NexMetals Announces C$65 Million Public Offering of Units
Upsized from $50 Million Due to Strong Demand
Vancouver, British Columbia, October 28, 2025 – NexMetals Mining Corp. (TSXV:NEXM) (NASDAQ:NEXM) (the "Company" or "NEXM") is pleased to announce a "best efforts" public offering (the "Offering") pursuant to an agreement with certain agents as co-lead agents ("Co-Lead Agents"), on their own behalf and on behalf of a syndicate of one or more additional agents, of up to 11,403,509 units of the Company (the "Units" or "Offered Securities") at a price of C$5.70 per Unit for aggregate gross proceeds of up to C$65 million.
Each Unit will consist of one common share of the Company (each, a "Common Share") and one common share purchase warrant of the Company (each, a "Warrant"). Each Warrant will entitle the holder to acquire one Common Share for a period expiring 24 months following the date of issuance at a price of C$8.00.
The net proceeds from the Offering are expected to be used to fund the prepayment of the first contingent milestone payment under the Asset Purchase Agreement ("APA") for the Selebi and Selkirk mines, the timing of which is planned prior to the end of 2025, to advance exploration and development activities at the Company's mineral assets in Botswana, and for working capital and general corporate purposes.

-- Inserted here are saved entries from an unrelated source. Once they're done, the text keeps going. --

@[simp] theorem linkTakeFrame_cmd : (linkTakeFrame s).cmd = s.cmd := rfl
@[simp] theorem linkTakeFrame_fsm : (linkTakeFrame s).fsm = s.fsm := rfl
@[simp] theorem linkTakeFrame_done : (linkTakeFrame s).done = s.done := rfl
@[simp] theorem linkTakeFrame_ok : (linkTakeFrame s).ok = s.ok := rfl
@[simp] theorem linkTakeFrame_tmo : (linkTakeFrame s).tmo = s.tmo := rfl
@[simp] theorem linkTakeFrame_pwr : (linkTakeFrame s).pwr = s.pwr := rfl
@[simp] theorem linkTakeFrame_short : (linkTakeFrame s).short = s.short := rfl
@[simp] theorem linkTakeFrame_errBusy : (linkTakeFrame s).errBusy = s.errBusy := rfl
@[simp] theorem linkTakeFrame_errIllegal : (linkTakeFrame s).errIllegal = s.errIllegal := rfl
@[simp] theorem linkTakeFrame_errOperand : (linkTakeFrame s).errOperand = s.errOperand := rfl
@[simp] theorem linkTakeFrame_rxovf : (linkTakeFrame s).rxovf = s.rxovf := rfl
@[simp] theorem linkTakeFrame_result : (linkTakeFrame s).result = s.result := rfl
@[simp] theorem linkTakeFrame_crcRaw : (linkTakeFrame s).crcRaw = s.crcRaw := rfl
@[simp] theorem linkTakeFrame_crcOut : (linkTakeFrame s).crcOut = s.crcOut := rfl
@[simp] theorem linkTakeFrame_count : (linkTakeFrame s).count = s.count := rfl
@[simp] theorem linkTakeFrame_resends : (linkTakeFrame s).resends = s.resends := rfl
@[simp] theorem linkTakeFrame_tStart : (linkTakeFrame s).tStart = s.tStart := rfl
@[simp] theorem linkTakeFrame_tLast : (linkTakeFrame s).tLast = s.tLast := rfl
@[simp] theorem linkTakeFrame_rdActive : (linkTakeFrame s).rdActive = s.rdActive := rfl
@[simp] theorem linkTakeFrame_rdStart : (linkTakeFrame s).rdStart = s.rdStart := rfl
@[simp] theorem linkTakeFrame_rdN : (linkTakeFrame s).rdN = s.rdN := rfl
@[simp] theorem linkTakeFrame_rdCount : (linkTakeFrame s).rdCount = s.rdCount := rfl
@[simp] theorem linkTakeFrame_rdDl : (linkTakeFrame s).rdDl = s.rdDl := rfl
@[simp] theorem linkTakeFrame_ch : (linkTakeFrame s).ch = s.ch := rfl
@[simp] theorem linkTakeFrame_txf : (linkTakeFrame s).txf = s.txf := rfl
@[simp] theorem linkTakeFrame_txlen : (linkTakeFrame s).txlen = s.txlen := rfl
@[simp] theorem linkTakeFrame_rxf : (linkTakeFrame s).rxf = s.rxf := rfl
@[simp] theorem linkTakeFrame_buf : (linkTakeFrame s).buf = s.buf := rfl
@[simp] theorem linkTakeFrame_rxq : (linkTakeFrame s).rxq = s.rxq := rfl
@[simp] theorem linkTakeFrame_now : (linkTakeFrame s).now = s.now := rfl
@[simp] theorem linkTakeFrame_tx : (linkTakeFrame s).tx = s.tx.tail := rfl
@[simp] theorem linkTakeFrame_cfg : (linkTakeFrame s).cfg = s.cfg := rfl
@[simp] theorem linkTakeFrame_agenda : (linkTakeFrame s).agenda = s.agenda := rfl
@[simp] theorem linkTakeFrame_turn : (linkTakeFrame s).turn = s.turn := rfl
@[simp] theorem linkTakeFrame_hostData : (linkTakeFrame s).hostData = s.hostData := rfl

@[simp] theorem clockTick_cmd : (clockTick s).cmd = s.cmd := rfl
@[simp] theorem clockTick_fsm : (clockTick s).fsm = s.fsm := rfl
@[simp] theorem clockTick_done : (clockTick s).done = s.done := rfl
@[simp] theorem clockTick_ok : (clockTick s).ok = s.ok := rfl
@[simp] theorem clockTick_tmo : (clockTick s).tmo = s.tmo := rfl
@[simp] theorem clockTick_pwr : (clockTick s).pwr = s.pwr := rfl
@[simp] theorem clockTick_short : (clockTick s).short = s.short := rfl
@[simp] theorem clockTick_errBusy : (clockTick s).errBusy = s.errBusy := rfl
@[simp] theorem clockTick_errIllegal : (clockTick s).errIllegal = s.errIllegal := rfl
@[simp] theorem clockTick_errOperand : (clockTick s).errOperand = s.errOperand := rfl
@[simp] theorem clockTick_rxovf : (clockTick s).rxovf = s.rxovf := rfl
@[simp] theorem clockTick_result : (clockTick s).result = s.result := rfl
@[simp] theorem clockTick_crcRaw : (clockTick s).crcRaw = s.crcRaw := rfl
@[simp] theorem clockTick_crcOut : (clockTick s).crcOut = s.crcOut := rfl
@[simp] theorem clockTick_count : (clockTick s).count = s.count := rfl
@[simp] theorem clockTick_resends : (clockTick s).resends = s.resends := rfl
@[simp] theorem clockTick_tStart : (clockTick s).tStart = s.tStart := rfl
@[simp] theorem clockTick_tLast : (clockTick s).tLast = s.tLast := rfl
@[simp] theorem clockTick_rdActive : (clockTick s).rdActive = s.rdActive := rfl
@[simp] theorem clockTick_rdStart : (clockTick s).rdStart = s.rdStart := rfl
@[simp] theorem clockTick_rdN : (clockTick s).rdN = s.rdN := rfl
@[simp] theorem clockTick_rdCount : (clockTick s).rdCount = s.rdCount := rfl
@[simp] theorem clockTick_rdDl : (clockTick s).rdDl = s.rdDl := rfl
@[simp] theorem clockTick_ch : (clockTick s).ch = s.ch := rfl
@[simp] theorem clockTick_txf : (clockTick s).txf = s.txf := rfl
@[simp] theorem clockTick_txlen : (clockTick s).txlen = s.txlen := rfl
@[simp] theorem clockTick_rxf : (clockTick s).rxf = s.rxf := rfl
@[simp] theorem clockTick_buf : (clockTick s).buf = s.buf := rfl
@[simp] theorem clockTick_rxq : (clockTick s).rxq = s.rxq := rfl
@[simp] theorem clockTick_now : (clockTick s).now = s.now + 1#32 := rfl
@[simp] theorem clockTick_tx : (clockTick s).tx = s.tx := rfl
@[simp] theorem clockTick_cfg : (clockTick s).cfg = s.cfg := rfl
@[simp] theorem clockTick_agenda : (clockTick s).agenda = s.agenda := rfl
@[simp] theorem clockTick_turn : (clockTick s).turn = s.turn := rfl
@[simp] theorem clockTick_hostData : (clockTick s).hostData = s.hostData := rfl

@[simp] theorem enterSent_cmd : (enterSent s).cmd = s.cmd := rfl
@[simp] theorem enterSent_fsm : (enterSent s).fsm = .sent := rfl
@[simp] theorem enterSent_done : (enterSent s).done = s.done := rfl
@[simp] theorem enterSent_ok : (enterSent s).ok = s.ok := rfl
@[simp] theorem enterSent_tmo : (enterSent s).tmo = s.tmo := rfl
@[simp] theorem enterSent_pwr : (enterSent s).pwr = s.pwr := rfl
@[simp] theorem enterSent_short : (enterSent s).short = s.short := rfl
@[simp] theorem enterSent_errBusy : (enterSent s).errBusy = s.errBusy := rfl
@[simp] theorem enterSent_errIllegal : (enterSent s).errIllegal = s.errIllegal := rfl
@[simp] theorem enterSent_errOperand : (enterSent s).errOperand = s.errOperand := rfl
@[simp] theorem enterSent_rxovf : (enterSent s).rxovf = s.rxovf := rfl
@[simp] theorem enterSent_result : (enterSent s).result = s.result := rfl
@[simp] theorem enterSent_crcRaw : (enterSent s).crcRaw = s.crcRaw := rfl
@[simp] theorem enterSent_crcOut : (enterSent s).crcOut = s.crcOut := rfl
@[simp] theorem enterSent_count : (enterSent s).count = s.count := rfl
@[simp] theorem enterSent_resends : (enterSent s).resends = 0x0000#16 := rfl
@[simp] theorem enterSent_tStart : (enterSent s).tStart = s.tStart := rfl
@[simp] theorem enterSent_tLast : (enterSent s).tLast = s.tLast := rfl
@[simp] theorem enterSent_rdActive : (enterSent s).rdActive = s.rdActive := rfl
@[simp] theorem enterSent_rdStart : (enterSent s).rdStart = s.rdStart := rfl
@[simp] theorem enterSent_rdN : (enterSent s).rdN = s.rdN := rfl
@[simp] theorem enterSent_rdCount : (enterSent s).rdCount = s.rdCount := rfl
@[simp] theorem enterSent_rdDl : (enterSent s).rdDl = s.rdDl := rfl
@[simp] theorem enterSent_ch : (enterSent s).ch = s.ch := rfl
@[simp] theorem enterSent_txf : (enterSent s).txf = s.txf := rfl
@[simp] theorem enterSent_txlen : (enterSent s).txlen = s.txlen := rfl
@[simp] theorem enterSent_rxf : (enterSent s).rxf = #v[0, 0, 0, 0, 0, 0, 0] := rfl
@[simp] theorem enterSent_buf : (enterSent s).buf = s.buf := rfl
@[simp] theorem enterSent_rxq : (enterSent s).rxq = s.rxq := rfl
@[simp] theorem enterSent_now : (enterSent s).now = s.now := rfl
@[simp] theorem enterSent_tx : (enterSent s).tx = s.tx := rfl
@[simp] theorem enterSent_cfg : (enterSent s).cfg = s.cfg := rfl
@[simp] theorem enterSent_agenda : (enterSent s).agenda = s.agenda := rfl
@[simp] theorem enterSent_turn : (enterSent s).turn = s.turn := rfl
@[simp] theorem enterSent_hostData : (enterSent s).hostData = s.hostData := rfl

The Offered Securities will be sold by way of a short-form prospectus in each of the provinces of Canada, except Quebec. The Units will also be offered (i) in the United States on a private placement basis pursuant to one or more exemptions from the registration requirements of the U.S. Securities Act, and (ii) in such other jurisdictions outside of Canada and the United States provided that a placement therein does not give rise to any prospectus, registration or continuous disclosure obligations on the part of the Company (collectively, the "Selling Jurisdictions").
The Company has granted to the Co-Lead Agents an option (the "Over-Allotment Option") to purchase up to that number of additional Offered Securities which equal to 15% of the Offered Securities issued pursuant to the Offering to cover over-allotments and for market stabilization purposes. The Over-Allotment Option will be exercisable in whole or in part, at any time and from time to time, for a period of 30 days from and including the Closing Date (as defined herein).

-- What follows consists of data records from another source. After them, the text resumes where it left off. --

theorem test_witness_ReplyAfterNoiseIsDecoded :
    (querying .sent).fsm = .sent ∧ (querying .sent).rdActive = false ∧ (querying .sent).cmd.toNat / 2 ^ 28 = 0x8
      ∧ (∀ b ∈ [0x00#8, 0x03#8], b ≠ aField (querying .sent).cmd)
      ∧ [0x00#8, 0x03#8, 0x05#8, 0x03#8, 0x02#8, 0x01#8, 0x2C#8, 0x49#8, 0xC9#8, 0x05#8]
        = [0x00#8, 0x03#8] ++ [aField (querying .sent).cmd, 0x03#8, 0x02#8, 0x01#8, 0x2C#8]
          ++ [lowByte (crc16 [0x05#8, 0x03#8, 0x02#8, 0x01#8, 0x2C#8]),
            highByte (crc16 [0x05#8, 0x03#8, 0x02#8, 0x01#8, 0x2C#8])] ++ [0x05#8] := by decide +kernel

theorem test_witness_SpuriousAddressByteLosesTheReply :
    (querying .sent).fsm = .sent ∧ (querying .sent).rdActive = false ∧ (querying .sent).cmd.toNat / 2 ^ 28 = 0x8
      ∧ aField (querying .sent).cmd ≠ 0x03#8
      ∧ (∀ b ∈ [0x03#8, 0x02#8, 0x01#8, 0x2C#8, 0x49#8, 0xC9#8], b ≠ aField (querying .sent).cmd) := by decide +kernel

theorem test_witness_EchoCompletesSeta :
    (assigning .sent).fsm = .sent ∧ (assigning .sent).rdActive = false
      ∧ (assigning .sent).cmd = encode (.seta 0x02#8 0x07#8) ∧ (assigning .sent).txf = addrTxf 0x02#8 0x07#8
      ∧ (assigning .sent).txlen = 11#4
      ∧ { assigning .sent with rxq := (assigning .sent).txf.toList }.rxq = (assigning .sent).txf.toList := by
  decide +kernel

theorem test_witness_RegisterMap :
    idle.cfg.legal = true ∧ idle.rxq.length < 2 ^ 32 ∧ 10 < 11 ∧ 6 < 7 ∧ 15 < idle.cfg.bufSize
      ∧ (0x0E#8).toNat = 0x0E ∧ 0x1B ≤ (0x1B#8).toNat ∧ (0x3F#8).toNat < 0x40 ∧ 0x40 + idle.cfg.bufSize ≤ (0x50#8).toNat := by
  decide +kernel

theorem test_witness_BufWrite :
    idle.cfg.legal = true ∧ 15 < idle.cfg.bufSize ∧ idle.buf.wf = true ∧ idle.busy = false ∧ reading.cfg.legal = true
      ∧ 0 < reading.cfg.bufSize ∧ reading.buf.wf = true ∧ reading.busy = true := by decide +kernel

theorem test_witness_OtherWritesAreIgnored :
    (0x0E#8).toNat = 0x0E ∧ (0x01#8).toNat ≠ 0 ∧ (0x3F#8).toNat < 0x40
      ∧ (0x50#8).toNat ≠ 0 ∧ 0x40 + idle.cfg.bufSize ≤ (0x50#8).toNat := by
  decide +kernel

theorem test_witness_LinkDelivery :
    { idle with rxq := List.replicate 63 0#8 }.rxq.length < idle.cfg.rxDepth
      ∧ idle.cfg.rxDepth ≤ { idle with rxq := List.replicate 64 0#8 }.rxq.length
      ∧ Event.engine ≠ .reset
      ∧ after (runEvent .engine { reading with rxq := [0xAA#8, 0xBB#8] }) (fun t => t.rxq == [0xBB#8]) = true := by
  decide +kernel

theorem test_witness_FifoKeepsOrder :
    { idle with rxq := List.replicate 64 0#8 }.rxq.length ≤ idle.cfg.rxDepth := by decide +kernel

theorem test_witness_ClockTicks :
    (elapsed { idle with now := 0xFFFFFFFE#32 } 0#32).toNat + 1 < 2 ^ 32 := by decide +kernel

theorem test_witness_PwrcycIsTerminal :
    { assigning .pwrcyc with pwr := true }.fsm = .pwrcyc ∧ { assigning .pwrcyc with pwr := true }.pwr = true
      ∧ 0x40 ≤ (0x4F#8).toNat ∧ (0x4F#8).toNat < 0x40 + (assigning .pwrcyc).cfg.bufSize := by decide +kernel

theorem test_witness_CommandIsStableWhileBusy :
    reading.busy = true ∧ Event.hostWrite 0x00#8 0#32 ≠ .reset ∧ Event.hostRead 0x03#8 ≠ .reset
      ∧ runEvent (.hostWrite 0x00#8 0#32) reading = .next { reading with errBusy := true }
      ∧ runEvent (.hostRead 0x03#8) reading = .next { reading with hostData := 0#32 } :=
  ⟨rfl, by decide, by decide, rfl, rfl⟩

theorem test_witness_RestingBlockIsStill :
    idle.busy = false ∧ runEvent .engine idle = .next idle ∧ runEvent .tick idle = .next { idle with now := 1#32 }
      ∧ runEvent (.linkByte 5#8) idle = .next { idle with rxq := [5#8] } ∧ runEvent .linkTake idle = .next idle :=
  ⟨rfl, rfl, rfl, rfl, rfl⟩

theorem test_witness_AgentsKeepToTheirState :
    (∃ t, runEvent .engine (querying .sent) = .next t) ∧ Event.engine ≠ .reset
      ∧ runEvent (.hostWrite 0x00#8 0#32) idle = .next { idle with errIllegal := true }
      ∧ runEvent (.hostRead 0x0B#8) { reading with now := 7#32 } = .next { reading with now := 7#32, hostData := 7#32 }
      ∧ runEvent (.linkByte 5#8) reading = .next { reading with rxq := [5#8] }
      ∧ runEvent .linkTake { reading with tx := [{ time := 0#32, bytes := [] }] } = .next reading
      ∧ runEvent .tick { reading with now := 0xFFFFFFFF#32 } = .next { reading with now := 0#32 } :=
  ⟨⟨_, rfl⟩, by decide, rfl, rfl, rfl, rfl, rfl⟩

/-- A query in APAY with a byte of its payload waiting: a state with a reader call, a frame and RXQ bytes. -/
def midReply : State :=
  { calling (querying .apay) 4#8 1#8 with rxq := [0x2C#8, 0x49#8], agenda := [.engine] }

theorem midReply_inv : Inv midReply := by
  constructor <;> decide +kernel

theorem test_witness_InvKeptByEveryStep :
    -- and EveryStepAnswers
    Inv midReply ∧ ∃ t, step midReply = .next t := ⟨midReply_inv, _, rfl⟩

theorem sent_inv : Inv { querying .sent with agenda := [.engine] } := by
  constructor <;> decide +kernel

theorem test_witness_EveryFrameSentIsGood :
    Inv { querying .sent with agenda := [.engine] } ∧ streamOk { querying .sent with agenda := [.engine] } = true
      ∧ ∃ t, step { querying .sent with agenda := [.engine] } = .next t ∧ t.tx ≠ [] :=
  ⟨sent_inv, rfl, _, rfl, by decide⟩

/-- A query at its last loop top, as late as one can come: `OUTER_MS + READ_MS + 1` ms after the SENT step. -/
def lastTop : State := { querying .ah1 with now := 1101#32, tLast := 1000#32 }

theorem test_witness_TransactionTimeBound :
    Inv lastTop ∧ timelyOk lastTop = true ∧ eagerTick .engine lastTop = true
      ∧ ∃ t, runEvent .engine lastTop = .next t ∧ lastTop.fsm ≠ .timeout ∧ t.fsm = .timeout :=
  ⟨by constructor <;> decide +kernel, by decide +kernel, by decide, _, rfl, by decide, by decide +kernel⟩

theorem test_witness_TransactionTimeBound_tick :
    Inv { calling (querying .ah1) 1#8 0#8 with now := 100#32 }
      ∧ timelyOk { calling (querying .ah1) 1#8 0#8 with now := 100#32 } = true
      ∧ eagerTick .tick { calling (querying .ah1) 1#8 0#8 with now := 100#32 } = true :=
  ⟨by constructor <;> decide +kernel, by decide +kernel, by decide +kernel⟩

theorem test_witness_EngineComesToRest :
    Inv midReply := midReply_inv

theorem test_witness_SilentTransactionTimesOutAt1010 :
    (querying .sent).fsm = .sent ∧ (querying .sent).rdActive = false ∧ (querying .sent).rxq = []
      ∧ (querying .sent).resends = 0#16 ∧ (querying .sent).cfg.readMs = 100#16 ∧ (querying .sent).cfg.resendMs = 100#32
      ∧ (querying .sent).cfg.outerMs = 1000#32 := by decide +kernel

end Sys2Proof.Tests
end

/-! # The host registers: STATUS, STATE, reserved and read-only indices

The codes of `state` and BUSY, the bits of STATUS and STATE, and what the host port does at the indices that
are neither CMD nor BUF (10_state.md R13, R14, R18 to R20, R25, R27); the obligations O39, O40, O41 and O45. -/

namespace Sys2Proof.Machine

/-! ## The codes of `state`, and BUSY -/

/-- R13's table of codes, read from code to state. -/
def FsmState.ofCode (c : Byte) : FsmState :=
  match c with
  | 0x01#8 => .sent
  | 0x02#8 => .ah1
  | 0x03#8 => .ah2
  | 0x04#8 => .ah3
  | 0x05#8 => .apay
  | 0x06#8 => .verify
  | 0x07#8 => .success
  | 0x08#8 => .timeout
  | 0x09#8 => .reading
  | 0x10#8 => .ack 0
  | 0x11#8 => .ack 1
  | 0x12#8 => .ack 2
  | 0x13#8 => .ack 3
  | 0x14#8 => .ack 4
  | 0x15#8 => .ack 5
  | 0x18#8 => .pwrcyc
  | _ => .idle

@[simp] theorem FsmState.ofCode_code (f : FsmState) : FsmState.ofCode f.code = f := by
  cases f with
  | ack k => revert k; decide
  | _ => rfl

/-- The codes tell the states apart. -/
theorem FsmState.code_injective : Function.Injective FsmState.code :=
  Function.LeftInverse.injective FsmState.ofCode_code

theorem FsmState.code_ack_toNat (k : Fin 6) : (FsmState.code (.ack k)).toNat = 0x10 + k.val := by
  have := k.isLt
  simp only [FsmState.code, BitVec.toNat_add, BitVec.toNat_ofNat]
  omega

theorem FsmState.busy_eq_true_iff (f : FsmState) :
    f.busy = true ↔ f = .sent ∨ f = .ah1 ∨ f = .ah2 ∨ f = .ah3 ∨ f = .apay ∨ f = .verify ∨ f = .reading
      ∨ (∃ k, f = .ack k) ∨ f = .pwrcyc := by
  cases f <;> simp [FsmState.busy]

theorem FsmState.busy_eq_false_iff (f : FsmState) :
    f.busy = false ↔ f = .idle ∨ f = .success ∨ f = .timeout := by
  cases f <;> simp [FsmState.busy]

/-! ## The bits of STATUS -/

theorem bitAt_getLsbD (b : Bool) {j : Nat} (hj : j < 32) (k : Nat) :
    (bitAt b j).getLsbD k = (b && decide (k = j)) := by
  cases b with
  | false => simp [bitAt]
  | true =>
    rw [bitAt, if_pos rfl, ← BitVec.twoPow_eq, BitVec.getLsbD_twoPow]
    simp [hj, eq_comm]

/-- A bit of STATUS is one of its ten flags, or 0 (R19). -/
theorem statusWord_getLsbD (s : State) (k : Nat) :
    (statusWord s).getLsbD k =
      ((s.busy && decide (k = 0)) || (s.done && decide (k = 1)) || (s.ok && decide (k = 2)) || (s.tmo && decide (k = 3))
        || (s.pwr && decide (k = 4)) || (s.short && decide (k = 5)) || (s.errBusy && decide (k = 8))
        || (s.errIllegal && decide (k = 9)) || (s.errOperand && decide (k = 10)) || (s.rxovf && decide (k = 11))) := by
  simp [statusWord, bitAt_getLsbD]

theorem statusWord_reserved_bit (s : State) {k : Nat} (hk : k = 6 ∨ k = 7 ∨ 12 ≤ k) :
    (statusWord s).getLsbD k = false := by
  have flags_elsewhere : k ≠ 0 ∧ k ≠ 1 ∧ k ≠ 2 ∧ k ≠ 3 ∧ k ≠ 4 ∧ k ≠ 5 ∧ k ≠ 8 ∧ k ≠ 9 ∧ k ≠ 10 ∧ k ≠ 11 := by omega
  simp [statusWord_getLsbD, flags_elsewhere]

/-! ## The fields of STATE -/

/-- Two bit strings put together, as a number. -/
theorem append_toNat_eq_add {m n : Nat} (hi : BitVec m) (lo : BitVec n) :
    (hi ++ lo).toNat = lo.toNat + 2 ^ n * hi.toNat := by
  rw [BitVec.toNat_append, ← Nat.shiftLeft_add_eq_or_of_lt lo.isLt, Nat.shiftLeft_eq, Nat.mul_comm, Nat.add_comm]

/-- The opcode field of a word, as a number. -/
theorem opField_toNat (w : Word) : (opField w).toNat = w.toNat / 2 ^ 28 :=
  ((opField_eq_iff w (opField w)).1 rfl).symm

/-- STATE as the sum of its fields at their places (R20). -/
theorem stateWord_toNat (s : State) :
    (stateWord s).toNat =
      s.fsm.code.toNat + 2 ^ 8 * (s.cmd.toNat / 2 ^ 28) + 2 ^ 12 * s.rdActive.toNat + 2 ^ 24 * s.ch.toNat := by
  simp only [stateWord, append_toNat_eq_add, opField_toNat, BitVec.toNat_ofBool, BitVec.toNat_ofNat]
  omega

/-- A bit between a low field and a high one is 0. -/
theorem testBit_between_fields {low a b k : Nat} (hi : Nat) (hlow : low < 2 ^ a) (ha : a ≤ k) (hb : k < b) :
    (low + 2 ^ b * hi).testBit k = false := by
  have low_lt_bit : low < 2 ^ k := hlow.trans_le (Nat.pow_le_pow_right (by decide) ha)
  have low_lt_high : low < 2 ^ b := low_lt_bit.trans (Nat.pow_lt_pow_right (by decide) hb)
  rw [Nat.add_comm, Nat.testBit_two_pow_mul_add _ low_lt_high, if_pos hb, Nat.testBit_lt_two_pow low_lt_bit]

/-- The fields of STATE below CH fill bits 12:0. -/
theorem stateWord_low_fields_lt (s : State) :
    s.fsm.code.toNat + 2 ^ 8 * (s.cmd.toNat / 2 ^ 28) + 2 ^ 12 * s.rdActive.toNat < 2 ^ 13 := by
  have := s.fsm.code.isLt
  have := s.cmd.isLt
  have := s.rdActive.toNat_lt
  omega

theorem stateWord_reserved_bit (s : State) {k : Nat} (hlo : 13 ≤ k) (hhi : k ≤ 23) :
    (stateWord s).getLsbD k = false := by
  rw [BitVec.getLsbD, stateWord_toNat]
  exact testBit_between_fields _ (stateWord_low_fields_lt s) hlo (Nat.lt_succ_of_le hhi)

/-! ## The host port outside CMD and BUF -/

@[simp] theorem readReg_status (s : State) : readReg s 0x01#8 = statusWord s := rfl

@[simp] theorem readReg_state (s : State) : readReg s 0x02#8 = stateWord s := rfl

In connection with the Offering, the Company has agreed to pay to the Agents a cash fee equal to 6% of the gross proceeds of the Offering (including upon any exercise of the Over-Allotment Option), subject to a reduced cash fee equal to 2.0% payable in respect of sales to certain individuals on a "president's list" for gross proceeds of up to C$5 million.
The Offering is expected to close on or about November 13, 2025 (the "Closing Date") and remains subject to the receipt of all necessary approvals.